## [Assignment]
Start at the line below containing "(0x70000000 + 3" and stop at the line containing "(0x84000000 + 5". Repeat every line of that stretch exactly, and nothing outside it.

## [Data listing]
-- ==== Sys2Proof/Tests/Slice0.lean ====
section
/-!
SUPPORT. Tests of this model: an ill-formed term for each check of `Instr.wf`, a word written out from the spec's encoding for
each constructor that has one, values the spec works out, and for each obligation states and operands that meet its
hypotheses. Each test's comment says where its expected result stands in spec/.
-/
namespace Sys2Proof.Tests
open Sys2Proof Sys2Proof.Machine

-- One test after another: side by side their kernel evaluations take one stack each.
set_option Elab.async false

/-! ## Ill-formed terms (R142, R143, R148 to R157 and the entries' lists of illegal uses) -/

def ctl : Ctl := ⟨none, none⟩
def mem0 : MemOp := ⟨0, .v 1, 0⟩
def scr0 : ScrOp := ⟨.v 1, 0⟩
def at0 : AtomMem := ⟨0, .v 1, 0⟩
def plain (s : Src) : MSrc := ⟨s, false, false⟩

theorem test_wf_refuses_arm : ∀ i ∈
    [Instr.sld 1 2 .q .dev .rlx 0, .sld 1 2 .d .dev .rel 0, .sst 1 2 .q .dev .rlx 0, .sst 1 2 .d .dev .acq 0, .lcond 0,
      .setw 3 1 true, .kand 0 1 2, .kor 0 1 2, .kxor 0 1 2, .kandn 0 1 2, .knot 0 1, .kmov 0 1, .waitp 0 1, .waitp 7 1,
      .barr 1 16, .bara 1 16, .barw 1 2 16], i.wf = false := by decide

theorem test_wf_refuses_lane : ∀ i ∈
    [Instr.vcmp ctl 0 .i32 .ord (plain (.v 1)) (plain (.v 2)), .vcmp ctl 0 .n32 .lt ⟨.v 1, true, false⟩ (plain (.v 2)),
      .vcvt ctl 1 (.v 2) .i32 .n8 false .rz, .vpack ctl 1 (.v 2) (.v 3) .bf16 true false .rne, .vunpk ctl 1 (.v 2) .bf16 2,
      .vsclq ctl 223 0 .e4m3, .vsclq ctl 0 221 .e4m3, .vscan ctl 1 (.v 2) .xor .f32 .rne, .vred ctl 1 (.v 2) .add .i32 .sr,
      .vreds ctl (.v 2) .min .f32 .rz, .vtopk ctl 193 (.v 1) (.v 2) 15, .vld ctl 223 mem0 .d false .dev .rlx,
      .vld ctl 0 mem0 .w true .dev .rlx, .vld ctl 0 mem0 .w false .dev .rel, .vst ctl mem0 (.w 0) .d .dev .rlx,
      .vst ctl mem0 (.v 222) .q .dev .rlx, .vst ctl mem0 (.v 0) .w .dev .acq, .vldro ctl 221 mem0 .q false,
      .vldro ctl 0 mem0 .d true, .vpf ctl mem0 .sys, .vsld ctl 223 scr0 .d false .grp .rlx, .vsld ctl 0 scr0 .q true .grp .rlx,
      .vsld ctl 0 scr0 .w false .grp .ar, .vsst ctl scr0 .lane .q .grp .rlx, .vsst ctl scr0 (.v 0) .w .grp .acq,
      .vredm ctl at0 (.v 2) .xchg .dev .rlx, .vredm ctl at0 (.v 2) .cas .dev .rlx, .mma ctl 0 193 (.v 0) 1 .e4m3 false,
      .mmab ctl 0 193 (.v 0) 1 false, .mdrn ctl 193 0 0 0, .mdst ctl mem0 0 0 false .dev .acq], i.wf = false := by decide

/-- The same terms with the offending part put right are well formed. -/
theorem test_wf_admits : ∀ i ∈
    [Instr.sld 1 2 .d .dev .acq 0, .sst 1 2 .d .dev .rel 0, .lcond 1, .setw 2 1 true, .kand 7 1 2, .waitp 6 1, .barr 1 15,
      .vcmp ctl 0 .f32 .ord ⟨.v 1, true, false⟩ (plain (.v 2)), .vcvt ctl 1 (.v 2) .f32 .n8 false .rz,
      .vunpk ctl 1 (.v 2) .e4m3 3, .vsclq ctl 222 220 .e4m3, .vred ctl 1 (.v 2) .add .f32 .sr, .vtopk ctl 192 (.v 1) (.v 2) 15,
      .vld ctl 220 mem0 .q false .dev .acq, .vst ctl mem0 (.w 0) .w .dev .rel, .mma ctl 0 192 (.v 0) 1 .e4m3 false,
      .mdst ctl mem0 0 0 false .dev .rel], i.wf = true := by decide

/-! ## Words written out from the encodings of the spec

Armature words: the fixed bits of each row of spec/opcode_table.json and its operand fields at the places that R141 gives.
Lane words: the opcodes of R157, the common fields of R147, the register codes of R148 and the extensions of the entries. -/

def reads (nbits : Nat) (l : List (Nat × Instr)) : Bool := l.all fun (w, i) => decodeTableWord nbits w == some i

/-- Fields at bits 25:20, 19:14 and 13:8. -/
def abc (a b c : Nat) : Nat := a * 2 ^ 20 + b * 2 ^ 14 + c * 2 ^ 8

theorem test_decode_register_alu : reads 32
    [(0x04000000 + abc 1 2 3, .sadd 1 2 3), (0x04000001 + abc 4 5 6, .ssub 4 5 6), (0x04000002 + abc 7 8 9, .smul 7 8 9),
      (0x04000003 + abc 10 11 12, .smulh 10 11 12), (0x04000004 + abc 13 14 15, .smulhn 13 14 15),
      (0x05455605, .sdiv 20 21 22), (0x04000006 + abc 16 17 18, .sdivn 16 17 18), (0x05455607, .srem 20 21 22),
      (0x04000008 + abc 19 20 21, .sremn 19 20 21), (0x04000009 + abc 63 62 61, .sand 63 62 61),
      (0x0400000A + abc 60 59 58, .sor 60 59 58), (0x0400000B + abc 0 0 1, .sxor 0 0 1), (0x0400000C + abc 1 2 3, .sshl 1 2 3),
      (0x0400000D + abc 4 5 6, .sshr 4 5 6), (0x0400000E + abc 7 8 9, .ssra 7 8 9), (0x0400000F + abc 1 2 3, .smin 1 2 3),
      (0x04000010 + abc 4 5 6, .smax 4 5 6), (0x04000011 + abc 7 8 9, .sminn 7 8 9), (0x04000012 + abc 1 2 3, .smaxn 1 2 3),
      (0x04000013 + abc 4 5 6, .sslt 4 5 6), (0x04000014 + abc 32 16 8, .ssltn 32 16 8)] = true := by decide +kernel

theorem test_decode_immediates_and_branches : reads 32
    [(0x08700001, .saddi 7 0 1), (0x0C000000 + abc 1 2 0 + 0x3FFF, .sandi 1 2 0x3FFF), (0x10000000 + abc 3 4 0 + 0x2000, .sori 3 4 0x2000),
      (0x14000000 + abc 5 6 0 + 0x1234, .sxori 5 6 0x1234), (0x18000000 + abc 1 2 0 + 63, .sshli 1 2 63),
      (0x1C000000 + abc 3 4 0 + 32, .sshri 3 4 32), (0x20000000 + abc 5 6 0 + 1, .ssrai 5 6 1),
      (0x24000000 + abc 7 8 0 + 0x3FFE, .sslti 7 8 0x3FFE), (0x28000000 + abc 9 0 0 + 0xFFFFF, .slui 9 0xFFFFF),
      (0x2C000000 + abc 10 0 0 + 0x80001, .saui 10 0x80001), (0x40000000 + abc 1 2 0 + 3, .sbeq 1 2 3),
      (0x44000000 + abc 3 4 0 + 0x3FFF, .sbne 3 4 0x3FFF), (0x48000000 + abc 5 6 0 + 0x2000, .sblt 5 6 0x2000),
      (0x4C000000 + abc 7 8 0 + 1, .sbge 7 8 1), (0x50000000 + abc 9 10 0 + 2, .sbltn 9 10 2),
      (0x54000000 + abc 11 12 0 + 4, .sbgen 11 12 4), (0x58000000 + abc 1 0 0 + 0x80000, .sjal 1 0x80000),
      (0x5C004000, .sjr 0 1)] = true := by decide +kernel

/-- Format F: bits 13:11 size, 10:9 scope, 8:7 order, 6:0 imm7 (R141). -/
theorem test_decode_arm_memory : reads 32
    [(0x60000000 + abc 1 2 0 + 3 * 2 ^ 11 + 2 * 2 ^ 9 + 1 * 2 ^ 7 + 0x7F, .sld 1 2 .d .dev .acq 0x7F),
      (0x64000000 + abc 3 4 0 + 0 * 2 ^ 11 + 3 * 2 ^ 9 + 2 * 2 ^ 7 + 0x40, .sst 3 4 .b .sys .rel 0x40),
      (0x68000000 + abc 5 6 7 + 9 * 2 ^ 4 + 1 * 2 ^ 2 + 3, .samo 5 6 7 .cas .core .ar), (0x6C000000, .roinv),
      (0x70000000 + 3 * 2 ^ 2 + 2, .fence .sys .rel), (0x70000000 + 2 * 2 ^ 2, .fence .dev .full)] = true := by decide +kernel

theorem test_decode_tokens_masks_waits : reads 32
    [(0x80000000 + 3 * 2 ^ 23 + 1 * 2 ^ 21 + 9 * 2 ^ 15 + 0x7FFF, .lrun 3 .a0 9 0x7FFF),
      (0x84000000 + 5 * 2 ^ 23 + 2 * 2 ^ 21, .lfork 5 .a1), (0x88000000, .ljoin), (0x8C000000 + abc 7 0 0, .lcond 7),
      (0x90000000 + abc 9 0 0 + 1, .lgetv 9 true), (0x94000000 + abc 14 3 0 + 1, .setw 14 3 true),
      (0x94000000 + abc 15 4 0, .setw 15 4 false), (0x98000000 + abc 1 2 3, .kand 1 2 3), (0x98000001 + abc 4 5 6, .kor 4 5 6),
      (0x98000002 + abc 7 0 1, .kxor 7 0 1), (0x98000003 + abc 2 3 4, .kandn 2 3 4), (0x98000004 + abc 5 6 0, .knot 5 6),
      (0x9C000000 + abc 7 63 0, .kmov 7 63), (0xA0000000 + abc 63 7 0, .kget 63 7), (0xA4000000 + abc 1 2 0, .kpop 1 2),
      (0xA8000000 + abc 1 2 3 + 4 * 2 ^ 2, .waitc 1 2 3 4), (0xAC000000 + abc 0 9 0 + 6, .waitp 6 9),
      (0xB0000000 + abc 1 0 0 + 15, .barr 1 15), (0xB4000000 + abc 2 0 0 + 3, .bara 2 3), (0xB8000000 + abc 3 4 0 + 7, .barw 3 4 7),
      (0xBC000000 + abc 1 2 3, .launch 1 2 3)] = true := by decide +kernel
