/-- Chapter 08 R234. -/
def ETH_PAUSECNT.addr : Nat := 0x20150034
/-- Access RW. -/ def ETH_PAUSECNT.SENT : Loc := ⟨ETH_PAUSECNT.addr, 16, 16⟩
/-- Access RW. -/ def ETH_PAUSECNT.RCVD : Loc := ⟨ETH_PAUSECNT.addr, 0, 16⟩

/-- Chapter 08 R234. -/
def ETH_PEERLO.addr (n : Nat) : Nat := 0x20150100 + 0x8 * n
/-- Access RW/PS. -/ def ETH_PEERLO.MAC (n : Nat) : Loc := ⟨ETH_PEERLO.addr n, 0, 32⟩

/-- Chapter 08 R234. -/
def ETH_PEERHI.addr (n : Nat) : Nat := 0x20150104 + 0x8 * n
/-- Access RW/PS. -/ def ETH_PEERHI.MAC (n : Nat) : Loc := ⟨ETH_PEERHI.addr n, 0, 16⟩

/-- Chapter 09 R255. -/
def QSC_CTRL.addr : Nat := 0x200A0000
/-- Access RW/PS. -/ def QSC_CTRL.EN : Loc := ⟨QSC_CTRL.addr, 31, 1⟩

/-- Chapter 09 R255. -/
def QSC_FREE.addr : Nat := 0x200A0004
/-- Access RO. -/ def QSC_FREE.URSV : Loc := ⟨QSC_FREE.addr, 16, 15⟩
/-- Access RO. -/ def QSC_FREE.FREE : Loc := ⟨QSC_FREE.addr, 0, 15⟩

/-- Chapter 09 R255. -/
def QSC_PBEN.addr : Nat := 0x200A0008
/-- Access RW/PS. -/ def QSC_PBEN.EN : Loc := ⟨QSC_PBEN.addr, 0, 8⟩

/-- Chapter 09 R255. -/
def QSC_PBUSE.addr : Nat := 0x200A000C
/-- Access RO. -/ def QSC_PBUSE.USE : Loc := ⟨QSC_PBUSE.addr, 0, 8⟩

/-- Chapter 09 R255. -/
def QSC_EVT.addr : Nat := 0x200A0010
/-- Access W1C. -/ def QSC_EVT.RSVBAD : Loc := ⟨QSC_EVT.addr, 5, 1⟩
/-- Access W1C. -/ def QSC_EVT.STRICTX : Loc := ⟨QSC_EVT.addr, 4, 1⟩
/-- Access W1C. -/ def QSC_EVT.ECC : Loc := ⟨QSC_EVT.addr, 3, 1⟩
/-- Access W1C. -/ def QSC_EVT.POLICED : Loc := ⟨QSC_EVT.addr, 2, 1⟩
/-- Access W1C. -/ def QSC_EVT.QUOTA : Loc := ⟨QSC_EVT.addr, 1, 1⟩
/-- Access W1C. -/ def QSC_EVT.NOBUF : Loc := ⟨QSC_EVT.addr, 0, 1⟩

/-- Chapter 09 R255. -/
def QSC_IEN.addr : Nat := 0x200A0014
/-- Access RW/PS. -/ def QSC_IEN.IEN : Loc := ⟨QSC_IEN.addr, 0, 6⟩

/-- Chapter 09 R255. -/
def QSC_OWNL.addr : Nat := 0x200A0018
/-- Access RWL/PS. -/ def QSC_OWNL.OWN : Loc := ⟨QSC_OWNL.addr, 0, 32⟩

/-- Chapter 09 R255. -/
def QSC_OWNH.addr : Nat := 0x200A001C
/-- Access RWL/PS. -/ def QSC_OWNH.OWN : Loc := ⟨QSC_OWNH.addr, 0, 32⟩

/-- Chapter 09 R255. -/
def QSC_POLOWN.addr : Nat := 0x200A0020
/-- Access RWL/PS. -/ def QSC_POLOWN.OWN : Loc := ⟨QSC_POLOWN.addr, 0, 32⟩

/-- Chapter 09 R255. -/
def QSC_SAMPABN.addr : Nat := 0x200A0024
/-- Access RO. -/ def QSC_SAMPABN.ABN : Loc := ⟨QSC_SAMPABN.addr, 0, 32⟩

/-- Chapter 09 R255. -/
def QSC_DROPCNT0.addr : Nat := 0x200A0030
/-- Access RW. -/ def QSC_DROPCNT0.QUOTA : Loc := ⟨QSC_DROPCNT0.addr, 16, 16⟩
/-- Access RW. -/ def QSC_DROPCNT0.NOBUF : Loc := ⟨QSC_DROPCNT0.addr, 0, 16⟩

/-- Chapter 09 R255. -/
def QSC_DROPCNT1.addr : Nat := 0x200A0034
/-- Access RW. -/ def QSC_DROPCNT1.POLICED : Loc := ⟨QSC_DROPCNT1.addr, 16, 16⟩
/-- Access RW. -/ def QSC_DROPCNT1.DISABLED : Loc := ⟨QSC_DROPCNT1.addr, 0, 16⟩

/-- Chapter 09 R255. -/
def QSC_DROPCNT2.addr : Nat := 0x200A0038
/-- Access RW. -/ def QSC_DROPCNT2.ECC : Loc := ⟨QSC_DROPCNT2.addr, 16, 16⟩
/-- Access RW. -/ def QSC_DROPCNT2.FLUSH : Loc := ⟨QSC_DROPCNT2.addr, 0, 16⟩

/-- Chapter 09 R255. -/
def QSC_DROPCNT3.addr : Nat := 0x200A003C
/-- Access RW. -/ def QSC_DROPCNT3.WAIT : Loc := ⟨QSC_DROPCNT3.addr, 0, 16⟩

/-- Chapter 09 R255. -/
def QSC_RSV.addr (o : Nat) : Nat := 0x200A0040 + 0x4 * o
/-- Access RO. -/ def QSC_RSV.USED (o : Nat) : Loc := ⟨QSC_RSV.addr o, 16, 15⟩
/-- Access RW/PS. -/ def QSC_RSV.CELLS (o : Nat) : Loc := ⟨QSC_RSV.addr o, 0, 15⟩

/-- Chapter 09 R255. -/
def QSC_VTIME.addr (o : Nat) : Nat := 0x200A0060 + 0x4 * o
/-- Access RO. -/ def QSC_VTIME.V (o : Nat) : Loc := ⟨QSC_VTIME.addr o, 0, 32⟩

/-- Chapter 09 R255. -/
def QSC_QCFG.addr (q : Nat) : Nat := 0x200A1000 + 0x40 * q
/-- Access RW. -/ def QSC_QCFG.EN (q : Nat) : Loc := ⟨QSC_QCFG.addr q, 31, 1⟩
/-- Access WO. -/ def QSC_QCFG.FLUSH (q : Nat) : Loc := ⟨QSC_QCFG.addr q, 30, 1⟩
/-- Access RW/PS. -/ def QSC_QCFG.STRICT (q : Nat) : Loc := ⟨QSC_QCFG.addr q, 29, 1⟩
/-- Access RW/PS. -/ def QSC_QCFG.OUTLET (q : Nat) : Loc := ⟨QSC_QCFG.addr q, 24, 3⟩
/-- Access RW. -/ def QSC_QCFG.POLEN (q : Nat) : Loc := ⟨QSC_QCFG.addr q, 6, 1⟩
/-- Access RW. -/ def QSC_QCFG.POL (q : Nat) : Loc := ⟨QSC_QCFG.addr q, 0, 5⟩

/-- Chapter 09 R255. -/
def QSC_WEIGHT.addr (q : Nat) : Nat := 0x200A1004 + 0x40 * q
/-- Access RW. -/ def QSC_WEIGHT.WEIGHT (q : Nat) : Loc := ⟨QSC_WEIGHT.addr q, 0, 16⟩

/-- Chapter 09 R255. -/
def QSC_RATE.addr (q : Nat) : Nat := 0x200A1008 + 0x40 * q
/-- Access RW. -/ def QSC_RATE.RATE (q : Nat) : Loc := ⟨QSC_RATE.addr q, 0, 22⟩

/-- Chapter 09 R255. -/
def QSC_BURST.addr (q : Nat) : Nat := 0x200A100C + 0x40 * q
/-- Access RW. -/ def QSC_BURST.BURST (q : Nat) : Loc := ⟨QSC_BURST.addr q, 0, 21⟩

/-- Chapter 09 R255. -/
def QSC_QBYTES.addr (q : Nat) : Nat := 0x200A1010 + 0x40 * q
/-- Access RW. -/ def QSC_QBYTES.QUOTA (q : Nat) : Loc := ⟨QSC_QBYTES.addr q, 0, 23⟩

/-- Chapter 09 R255. -/
def QSC_QPKTS.addr (q : Nat) : Nat := 0x200A1014 + 0x40 * q
/-- Access RW. -/ def QSC_QPKTS.QUOTA (q : Nat) : Loc := ⟨QSC_QPKTS.addr q, 0, 15⟩

/-- Chapter 09 R255. -/
def QSC_DEPTH.addr (q : Nat) : Nat := 0x200A1018 + 0x40 * q
/-- Access RO. -/ def QSC_DEPTH.BYTES (q : Nat) : Loc := ⟨QSC_DEPTH.addr q, 0, 23⟩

## [Solution for this problem]
      (0x70000000 + 3 * 2 ^ 2 + 2, .fence .sys .rel), (0x70000000 + 2 * 2 ^ 2, .fence .dev .full)] = true := by decide +kernel

theorem test_decode_tokens_masks_waits : reads 32
    [(0x80000000 + 3 * 2 ^ 23 + 1 * 2 ^ 21 + 9 * 2 ^ 15 + 0x7FFF, .lrun 3 .a0 9 0x7FFF),
      (0x84000000 + 5 * 2 ^ 23 + 2 * 2 ^ 21, .lfork 5 .a1), (0x88000000, .ljoin), (0x8C000000 + abc 7 0 0, .lcond 7),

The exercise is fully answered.